2014-06-07 14:20 - An admin noticed that OSD processes have been crashed and tried to restart the inactive instances. While doing so, the simultaneous restart of several OSD instances led to an overflow of two kernel tables (nf_conntrack and the file descriptors). This caused both failed network connections and disk operations on the affected servers.

2014-06-07 14:30 - Another attempt was made to revive the crashed OSDs, this time one after another. The OSD instances started successfully.
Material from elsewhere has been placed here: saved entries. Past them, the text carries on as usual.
/-- A translation request or unit name (R104, R108). -/
structure UnitKey where
  asid : Nat
  modIdx : Nat
  fsym : Nat
  w2e : Bool
  budget : Nat
  deriving DecidableEq, Repr

structure XReq where
  unit : UnitKey
  region : Nat := 0
  deriving DecidableEq, Repr

/-- A unit in the backing store (R104): its bundles as stored, its constant pool, its side table in 64-bit words (R79-R82), the figures of
its header, and the bundle whose slot fault discarded it before (R77). -/
structure UnitImg where
  key : UnitKey
  bbase : Nat := 0
  slipw : Nat := 1
  nck : Nat := 0
  nspill : Nat := 0
  bundles : List (BitVec 256)
  pool : List Byte := []
  table : List W64 := []
  lru : Nat := 0
  faulted : Option Nat := none
  deriving DecidableEq, Repr

/-- A named barrier (R346). `arrived` names the threads that have arrived in the generation. -/
structure NBar where
  owner : Option Nat := none
  name : Nat := 0
  gen : Nat := 0
  cnt : Option Nat := none
  all : Bool := false
  arr : Nat := 0
  abg : Nat := 0
  abv : Bool := false
  arrived : List (Nat × Nat) := []
  deriving DecidableEq, Repr

/-- A sharing-group entry of a cluster (R262). `members` maps member index to workgroup key. -/
structure GroupEntry where
  asid : Nat
  key : Nat
  gang : Option (Nat × Nat) := none
  members : Tbl Nat := []
  deriving DecidableEq, Repr

structure Cluster where
  walkers : Tbl Walker := []
  splitReqs : List SplitReq := []
  /-- The unit that the lapidary translates, with the region it was asked for first, and the unit's regions done (R108, R109). -/
  current : Option XReq := none
  done : List Nat := []
  demands : List XReq := []
  prefetch : List UnitKey := []
  tc : List XReq := []
  fetching : List XReq := []
  nbs : Tbl NBar := []
  groups : Tbl GroupEntry := []
  tlb : List TlbEntry := []
  deriving DecidableEq, Repr

/-- Registers of one host queue (R232) and its packets (R235). -/
structure HostQueue where
  base : W64 := 0
  asid : Nat := 0
  en : Bool := false
  log2n : Nat := 0
  pmax : Nat := 0
  state : Nat := 0
  widx : W32 := 0
  ridx : W32 := 0
  err : Nat := 0
  packet : Option (List W64) := none
  /-- The number of the read that brought the packet (R236). -/
  readNo : Nat := 0
  live : List Nat := []
  savedState : Nat := 0
  deriving DecidableEq, Repr

/-- Quota registers and counters of a domain on a die (R309). -/
structure DomRegs where
  min : Nat := 0
  max : Nat := 0x180000
  unsh : Nat := 0
  coll : Nat := 0
  deriving DecidableEq, Repr

/-- A CSC tag (R296). A DIRTY tag keeps the 128 bytes its frame holds in HBM; `entry` none is ZERO. -/
structure CscTag where
  dom : Nat
  entry : Option Nat
  dirty : Option (List Byte) := none
  lru : Nat := 0
  deriving DecidableEq, Repr

/-- A CSC data entry (R296): its content is that of every line whose tag points at it. -/
structure CscEntry where
  slice : Nat
  ref : Nat
  creator : Nat
  canon : Option (BitVec 64) := none
  lru : Nat := 0
  deriving DecidableEq, Repr

/-- An outstanding fault record (R317). -/
structure FaultRec where
  asid : Nat
  vpage : Nat
  deriving DecidableEq, Repr

structure PinRec where
  asid : Nat
  lo : Nat
  len : Nat
  /-- Holder: a job (core, id) or a launch (lseq). -/
  job : Option (Nat × Nat)
  lseq : Nat
  deriving DecidableEq, Repr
2014-06-07 14:50 - We started to notice that the filesystems of some VMs were in a bad state. Our standby supporters were called and we started recovery action.

Scope:

An estimated 15% of all VMs were hit by filesystem corruption in varying degrees. The exact amount of the damage depends on the distribution of filesystem blocks between different storage servers and the write rate. Some databases reported their storage spaces to be inconsistent.

Recovery:

We have identified affected VMs. Some of them only got minor damages which were easy to resolve (e.g., by re-installing some files). Most of the affected VMs had to be restored from backups. We found that backups made on Friday were generally usable. After restore, changes made after the date of the last successful backup (Friday morning in most cases - depends on individual VM backup schedule) were lost. We managed to restore most VMs until Saturday night, but a few VMs were not restored until Tuesday morning.
Technical details of the error:

OSD recovery always results in a load spike on the affected servers. This time, the nf_conntrack table (Linux firewall connection tracking) overflowed. The affected storage servers randomly refused new connections for both inter-storage traffic and client access. This lead to a large amount of half-completed storage transactions and storage servers seemingly appearing and disappearing in a high frequency on the storage network. The presence of conntrack rules is considered a bug in the configuration code since connection tracking is not used on storage servers. We also ran into a file descriptor table overflow on two storage servers. This caused updates not being written to disk during recovery, resulting in bad data. While Ceph defaults with regard to the number of open files are generally good, our use case with 8 OSD processes per server was not properly reflected in the configuration. The per-process limit of open files should have been set to a lower value. In addition, we are currently running on n+1 redundancy, i.e. there is one additional copy of each piece of data besides the master copy. In case of differences this means that there is no majority vote due to the fact that we have an even number of copies.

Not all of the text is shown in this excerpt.